If its the one I have by Wheeler and Protz (I have a couple but heh) mine appears to be the 2nd Edition 1998 then it some rather odd methods (boiling cracked grains and extract for 1.5-2 hours springs to mind.
That aside the recipes are an excellent guide.
All that aside a mash of at least 60 minutes is optimum, going 90 minutes or 3 hours in a well insulated tun "may" get a few more sugars but conversion is well finished and the time contibution to extra extract is minimal. What it will NOT do is hurt your mash.

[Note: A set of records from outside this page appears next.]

-- ==== Sys2Proof/Word.lean ====
section
/-! DEFINITION. The Word of the machine and the reduction of an integer to a Word (spec 00_scope.md R9, R10). -/

namespace Sys2Proof

/-- A Word: "an unsigned integer in [0, 0177777]" (R10), 16 bits, bit 0 the least significant (R9). -/
abbrev Word := BitVec 16

/-- `mask16(v) = v mod 65536`, the non-negative residue (R10). -/
def mask16 (v : Int) : Word := BitVec.ofInt 16 v

end Sys2Proof
end

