-- ==== Sys2Proof/Machine/State.lean ====
section
/-! DEFINITION. The state of the block as plain data (spec 10_state.md, 20_memory.md R50), the reasons a step stops,
and the state after reset (10_state.md R38). -/

namespace Sys2Proof.Machine

/-- The register file: eight Words R0 to R7 (R20); `r7` is the PC (R22). No register is hardwired. -/
structure RegFile where
  r0 : Word
  r1 : Word
  r2 : Word
  r3 : Word
  r4 : Word
  r5 : Word
  r6 : Word
  r7 : Word
  deriving DecidableEq, Repr

/-- The status flags, "four independent booleans" (R26). -/
structure Flags where
  n : Bool
  z : Bool
  v : Bool
  c : Bool
  deriving DecidableEq, Repr

/-- The six statistics counters, unbounded natural numbers (R30, D13). -/
structure Counters where
  /-- `cnt.inst`, instructions executed -/
  inst : Nat
  /-- `cnt.ifetch`, instruction words fetched -/
  ifetch : Nat
  /-- `cnt.dread`, data words read -/
  dread : Nat
  /-- `cnt.dwrite`, data words written -/
  dwrite : Nat
  /-- `cnt.br`, branches executed -/
  br : Nat
  /-- `cnt.taken`, branches taken -/
  taken : Nat
  deriving DecidableEq, Repr

/-- One word of memory that holds a value: its word index and the Word (20_memory.md R50). -/
abbrev MemCell := Nat × Word

/-- The word memory `M[0..32767]`: the words that hold a value, by rising word index. A word that is not listed
holds no value (10_state.md R39; log entry 4). Words are not split into bytes (R57; log entry 5). -/
abbrev Memory := List MemCell

/-- The five kinds of access that R211 lets a fatal stop record. -/
inductive AccessKind where
  | instructionFetch
  | indexFetch
  | pointerRead
  | dataRead
  | dataWrite
  deriving DecidableEq, Repr

/-- The cause of a FATAL stop with its information, codes 1 to 5 and 7 of 60_exceptions.md R211. -/
inductive FatalCause where
  /-- code 1: an access of this kind at the odd byte address `a` (20_memory.md R54) -/
  | oddAddress (a : Word) (kind : AccessKind)
  /-- code 2: word index past the capacity; never occurs (20_memory.md R55) -/
  | outOfRange (a : Word)
  /-- code 3: an operand value past 16 bits; never occurs, every value is a Word (R211) -/
  | valueRange (v : Nat)
  /-- code 4: a mode outside 0 to 7; never occurs, the field has 3 bits (R211) -/
  | modeRange (m : Nat)
  /-- code 5: the fetch assertion failed; never occurs, every Word passes (30_encoding.md R82) -/
  | badInstructionWord (w : Word)
  /-- code 7: the step used the memory word at byte address `a`, which holds no value (10_state.md R39) -/
  | uninitRead (a : Word)
  deriving DecidableEq, Repr

/-- `fatal_cause` and `fatal_info`, the status outputs of R212 and R213: the cause, and the address of the
instruction word of the step. -/
structure FatalRecord where
  cause : FatalCause
  ia : Word
  deriving DecidableEq, Repr

/-- The run state (10_state.md R25). The record of a FATAL stop exists exactly in FATAL (R42). -/
inductive RunState where
  | fetching
  | executing
  | halted
  | fatal (record : FatalRecord)
  deriving DecidableEq, Repr

/-- The state of the block and its word memory. -/
structure State where
  /-- R0 to R7 (R20); R7 is the PC (R22) -/
  regs : RegFile
  /-- N, Z, V, C (R26) -/
  flags : Flags
  /-- the run state (R25) -/
  run : RunState
  /-- the statistics counters (R30) -/
  cnt : Counters
  /-- the word memory (20_memory.md R50) -/
  mem : Memory
  /-- `ia`, the address of the instruction word of the step (40_execution_cycle.md R90); every step writes it
  before reading it (log entry 8) -/
  ia : Word
  deriving DecidableEq, Repr

/-- Why the machine stops with a fault: the FATAL stop of 60_exceptions.md R212, under the name of its cause. `left` is
the state at FATAL (R214): its run state is FATAL and holds the record. Each is raised by
`raiseFatal` alone, for an access made by the instruction fetch or by the meaning of MOV, CMP, ADD, SUB, ASR or ASL. -/
inductive Fault where
  /-- FATAL_ODD_ADDRESS: any access at an odd address. Safe: the spec stops there. -/
  | oddAddress (left : State)
  /-- FATAL_OUT_OF_RANGE: checked at every access, raised by none (R55). Safe. -/
  | outOfRange (left : State)
  /-- FATAL_VALUE_RANGE: raised by nothing. Safe. -/
  | valueRange (left : State)
  /-- FATAL_MODE_RANGE: raised by nothing. Safe. -/
  | modeRange (left : State)
  /-- FATAL_BAD_INSTRUCTION_WORD: checked at every instruction fetch, raised by none (R82). Safe. -/
  | badInstructionWord (left : State)
  /-- UNINIT_READ: a fetch or a data read that uses a memory word holding no value. Safe: the hardware goes on
  with a value the spec does not state, the model stops (10_state.md R39). -/
  | uninitRead (left : State)
  deriving DecidableEq, Repr

/-- Why the machine gives no next state without a fault. -/
inductive Refusal where
  /-- An instruction that has no meaning yet; raised by `exec` alone. Safe. -/
  | notModelled (mnemonic : String)
  /-- No step is enabled, because the run state is not FETCHING (40_execution_cycle.md R90, 60_exceptions.md R225);
  raised by `step` alone, with the run state. Safe: HALTED and FATAL are terminal. -/
  | noStepEnabled (run : RunState)
  deriving DecidableEq, Repr

/-- The state after reset (10_state.md R38, 70_reset_and_hazards.md R240) with no image loaded: the PC at START_PC,
counters 0, FETCHING, no memory word given a value. R0 to R6 and the flags hold supplied launch
values (log entries 1 and 2); `ia` is dead here (log entry 8). -/
def State.reset : State where
  regs := ⟨Config.initGpr, Config.initGpr, Config.initGpr, Config.initGpr, Config.initGpr, Config.initGpr,
    Config.initGpr, Config.startPc⟩
  flags := ⟨Config.initFlag, Config.initFlag, Config.initFlag, Config.initFlag⟩
  run := .fetching
  cnt := ⟨0, 0, 0, 0, 0, 0⟩
  mem := []
  ia := 0

end Sys2Proof.Machine
end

The longer you leave your mash the greater the chance of souring but I am talking 8 hours at least, which is a lomg way from even three hours!
I too balance my life with my brew day, given a choice between a mash that runs for 2 hours cause thats when I did the shopping and the caepark was full and the checkouts collapsed and I ran into a mate and had a beer then got caught up in a random vehicle check and had mouth alc and had to wait for 20 min for a retest and so on a boil in the same scenario...you know it makes sense.

K
 
There is an interesting podcast over at basic brewing radio this week discussing mash and lauter efficiency linky .

Basically the message I heard was that enzymatic activity is slower at lower temperatures so a longer mash can be beneficial if you are mashing low for fermentability. Longer mashing at the higher end of the temperature range won't give you much in the way of improved conversion, but it isn't going to wreck your brew either.